The Easter Rising and its bloody aftermath brought global attention to the atrocities the British had long been committing on the island, and likely hastened the formation of the free Irish republic that the rebels had fought and died for. Yet in exchange for the founding of the Republic of Ireland, the United Kingdom and King George V claimed six Irish counties to form a new country, Northern Ireland, to add to their empire. To this day, as anybody who’s followed the Brexit debacle knows well, Northern Ireland remains under U.K. rule. Among the oodles of evil lines in the king’s 1921 speech in Belfast celebrating the addition of Northern Ireland to his empire: “I appeal to all Irishmen to pause, to stretch out the hand of forbearance and conciliation, to forgive and to forget.”
How ‘bout: Nah.
“The Foggy Dew” has gotten mainstream exposure via sports through the years. Former MMA supernova Conor McGregor, for example, used Sinead O’Connor’s version of the war waltz as his ring entrance music at the peak of his career. The Dublin man even imported the peerless Irish diva to sing it in person at a 2015 UFC event in Las Vegas. The Seán Heuston 1916 Society, an Irish nationalist group based in Dublin, blasted McGregor in 2015 as hypocritical for appearing in public wearing a poppy, a flower that to the English has long been a symbol of remembrance of dead British soldiers, while also using a righteous rebel song so important to his countrymen as entrance music: “Comes out to 1916 song ‘The Foggy Dew’ then wears a Poppy remembering the men who fought to kill and suppress them and the ideals they fought for.”

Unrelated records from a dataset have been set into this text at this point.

/-- One PTP port (R330–R335). -/
structure PtpPort where
  /-- R344. IEEE 1588-2019 portState: 3 disabled, 4 listening, 6 master, 7 passive, 8 uncalibrated, 9 slave -/
  state : Nat := 3
  /-- R334. the best master heard on the port -/
  master : Option PtpMaster := none
  /-- R334. the other masters heard on the port -/
  others : List PtpMaster := []
  /-- R331. ingress time and origin time of the latest Sync, PTP ns -/
  sync : Option (Nat × Nat) := none
  /-- R331. a two-step Sync waiting for its Follow_Up: sequence number and ingress time -/
  pending : Option (Nat × Nat) := none
  /-- R331. sequence number and egress time of the Delay_Req not yet answered -/
  delay : Option (Nat × Nat) := none
  /-- R332. sequence numbers of the next Sync, Announce and Delay_Req sent -/
  seq : Nat × Nat × Nat := (0, 0, 0)
  /-- R332. PTP ns of the latest Sync, Announce and Delay_Req sent -/
  sentAt : Nat × Nat × Nat := (0, 0, 0)
  /-- R332. the latest message sent -/
  out : Option PtpMsg := none
deriving DecidableEq, Repr, Inhabited

/-- One capture input (R340–R342). -/
structure Capture where
  /-- R342. records, oldest first: TS, SEQ and FLAGS -/
  fifo : List (Nat × Nat × Nat) := []
  /-- R342. edges seen, modulo 65,536 -/
  seq : Nat := 0
  /-- R340. PTP ns of the latest accepted edge -/
  edge : Option Nat := none
  /-- R340. edges dropped since the latest stored record -/
  lost : Bool := false
deriving DecidableEq, Repr, Inhabited

/-- Trigger generators and GPIO outputs (R337–R339). [DESIGN CHOICE: log entry 97] -/
structure Triggers where
  /-- R337. PTP ns at which a generator's output falls, by generator -/
  high : Tab Nat := []
  /-- R338. PTP ns at which a GPIO pulse falls, by ball -/
  gpio : Tab Nat := []
  /-- R337. PTP ns of a generator's latest rising edge -/
  last : Tab Nat := []
deriving DecidableEq, Repr, Inhabited

/-- The PTP instance (R329–R336). -/
structure Ptp where
  /-- R330. ports NET0–NET3 -/
  ports : Tab PtpPort := []
  /-- R334. port of the parent -/
  parent : Option Nat := none
  /-- R336. the instance runs -/
  running : Bool := false
deriving DecidableEq, Repr, Inhabited

/-- Why a command cannot be carried out. [DESIGN CHOICE: log entry 8] -/
inductive Fault where
  /-- A command names a unit, lane, port, channel, flow, stall or slot that the part does not have. Raised by
  every command that carries such a number. Safe: the hardware has no such unit to act on. -/
  | noSuchUnit
deriving DecidableEq, Repr

/-- Why a command has no meaning. -/
inductive Refusal where
  /-- The command has no meaning yet. Raised by exec's refused arms only. Safe: nothing is claimed of it. -/
  | notModelled (mnemonic : String)
deriving DecidableEq, Repr

/-- The instructions of the test port (R650). -/
inductive TestInstr where
  | /-- R650. BYPASS -/ bypass
  | /-- R650. IDCODE -/ idcode
  | /-- R650. SAMPLE/PRELOAD -/ samplePreload
  | /-- R650. EXTEST -/ extest
deriving DecidableEq, Repr, Inhabited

McGregor’s response to his critics: “Fuck you and the queen.”
Last year at the Tokyo Olympics, Irish boxer Kellie Harrington also used “The Foggy Dew” as entrance music on the way to winning a gold medal in the lightweight division.
And, yes, the song even has a past with NFL media. The instrumental version of “The Foggy Dew” used by MNF was recorded in the 1970s by Sam Spence, a composer and arranger hired by NFL Films in 1966. Spence’s rendition appears on a compilation of other tunes from the NFL music library used to soundtrack highlight reels called “NFL Decades: The Groovy ‘70s.” (Here’s a clip from a vintage NFL Films documentary on Bill Walsh.) And “The Foggy Dew” showed up in a Bud Light TV ad commemorating the 50th anniversary of the Super Bowl in 2016—which was also the 100th anniversary of the Easter Rising that inspired the song.

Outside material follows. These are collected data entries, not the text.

/-! Stripes and loads (R18, R137, R190, R670) -/

/-- The stripes the channel is split into (R18): 1 when its rate is at most 4.0 Gpix/s. -/
def Cfg.stripes (c : Cfg) : Nat := max 1 (c.rate.div (Frac.ofInt 4000000000)).ceil.toNat
/-- The first tile column of stripe i of k (R18). -/
def Cfg.stripeTile (c : Cfg) (k i : Nat) : Nat := if k = 0 then 0 else i * c.tcols / k
/-- The first output column of stripe i of k. -/
def Cfg.stripeX (c : Cfg) (k i : Nat) : Nat := min c.ow (c.tileX (c.stripeTile k i) * c.ctu)
/-- The scaler's source position of output sample i, 16 fraction bits (R144). -/
def scalePos (s d i : Nat) : Int := if d = 0 then 0 else ((2 * i + 1) * s * 65536 / (2 * d) : Nat) - 32768
/-- The output columns whose pixels the formatting of columns a to e − 1 reads: C[2i − 1] and C[2i + 1] beside each chroma
sample (R137, R155). -/
def Cfg.blendCols (c : Cfg) (a e : Nat) : Nat × Nat :=
  if c.omodel = 1 ∨ c.osub = 0 then (a, e) else (2 * (a / 2) - 1, min c.ow (2 * ceilDiv e 2))
/-- The input columns whose samples the upsampling of columns `lo` to `hi` reads: for an odd column, the chroma co-sited with
the even columns from three before it to three after it (R137, R141). -/
def Cfg.chromaCols (c : Cfg) (lo hi : Int) : Int × Int :=
  if c.fmt.getD 0 0 = 1 ∨ c.fmt.getD 1 0 = 0 then (lo, hi)
  else
    let first := if lo % 2 = 1 then lo - 3 else if lo < hi then lo - 2 else lo
    let last := if hi % 2 = 1 then hi + 3 else if lo < hi then hi + 2 else hi
    (max 0 first, min ((c.w : Int) - 1) last)
/-- The input columns that output columns a to e − 1 read through the pipe's filters: output chroma, horizontal scaler and
chroma upsampling (R137, R141, R144, R155). [DEDUCED: log entry 44] -/
def Cfg.sourceCols (c : Cfg) (a e : Nat) : Nat :=
  let o := c.blendCols a e
  let lo := max 0 (scalePos c.sw c.ow o.1 / 65536 - (c.ht / 2 : Nat) + 1)
  let hi := min ((c.sw : Int) - 1) (scalePos c.sw c.ow (o.2 - 1) / 65536 + (c.ht / 2 : Nat))
  let r := c.chromaCols (c.x0 + lo) (c.x0 + hi)
  (r.2 - r.1 + 1).toNat

/-! Stalls (R263) -/

/-- Bands of a departure row over all stripes (R263). -/
def Cfg.bandsPerRow (c : Cfg) : Nat := c.tcols * c.perRow
/-- Departure units of a departure row (R195, R263). -/
def Cfg.unitsPerRow (c : Cfg) : Nat := c.tcols
/-- The stall reservation of a channel with `flows` counted flows (R263). -/
def Cfg.reservation (c : Cfg) (flows : Nat) : Nat :=
  let alive := (c.d.div c.sd).ceil.toNat + 1
  let per := (if c.jxs then 1 else 3) * c.bandsPerRow + c.perRow + c.unitsPerRow * flows
  alive * per

/-- A number of the channel's cadence: expected boundary k after the origin, in ns (R168). -/
def cadence (num den k : Nat) : Nat := ((Frac.mk' (k * 1000000000 * den) num).round).toNat

end Sys2Proof.Machine
end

To anybody familiar with the song and its ability to fire up the Irish, and taking into account all the media coverage the death of King George V’s granddaughter has gotten the last couple weeks, it’d be hard to pass off the choice of “The Foggy Dew” as a fluke. Yet, flukey is indeed how ESPN is describing the Irish rebel song/queen’s funeral nexus in the MNF telecast.
Kevin Wilson, ESPN’s music director, did not return a request for comment on the use of “Foggy Dew” on the day the queen was laid low. But an ESPN source told me that the segment of Super Bowl predictions that “The Foggy Dew” ran over was produced well before game day. The package was originally conceived by network producers during the season-opening Buffalo Bills–Los Angeles Rams game. The MNF production team rightly predicted that the dominant performance would lead to the Bills being part of any Super Bowl conversation when ESPN got the Bills for Week 2 of MNF, and decided to pre-produce a package around that. The tune used to soundtrack the segment, the source said, was just plucked out from the songs in the network’s music library whose licensing has been cleared for such use. And at the time the piece came together, nobody at the network even knew what date the queen’s funeral would be held, the source said.
“It was a pure coincidence,” an ESPN spokesman said.
OK. So the idea for the MNF segment that included “The Foggy Dew” came the day the Bills vanquished the Rams. That was Sept. 8, 2022. Let’s see… did anything else happen that day? Oh, right. The queen died.
Subversive disco? Yeah, subversive disco.
Disclosure: The author grew up listening to and singing “The Foggy Dew” a whole lot and the tune still fires him up.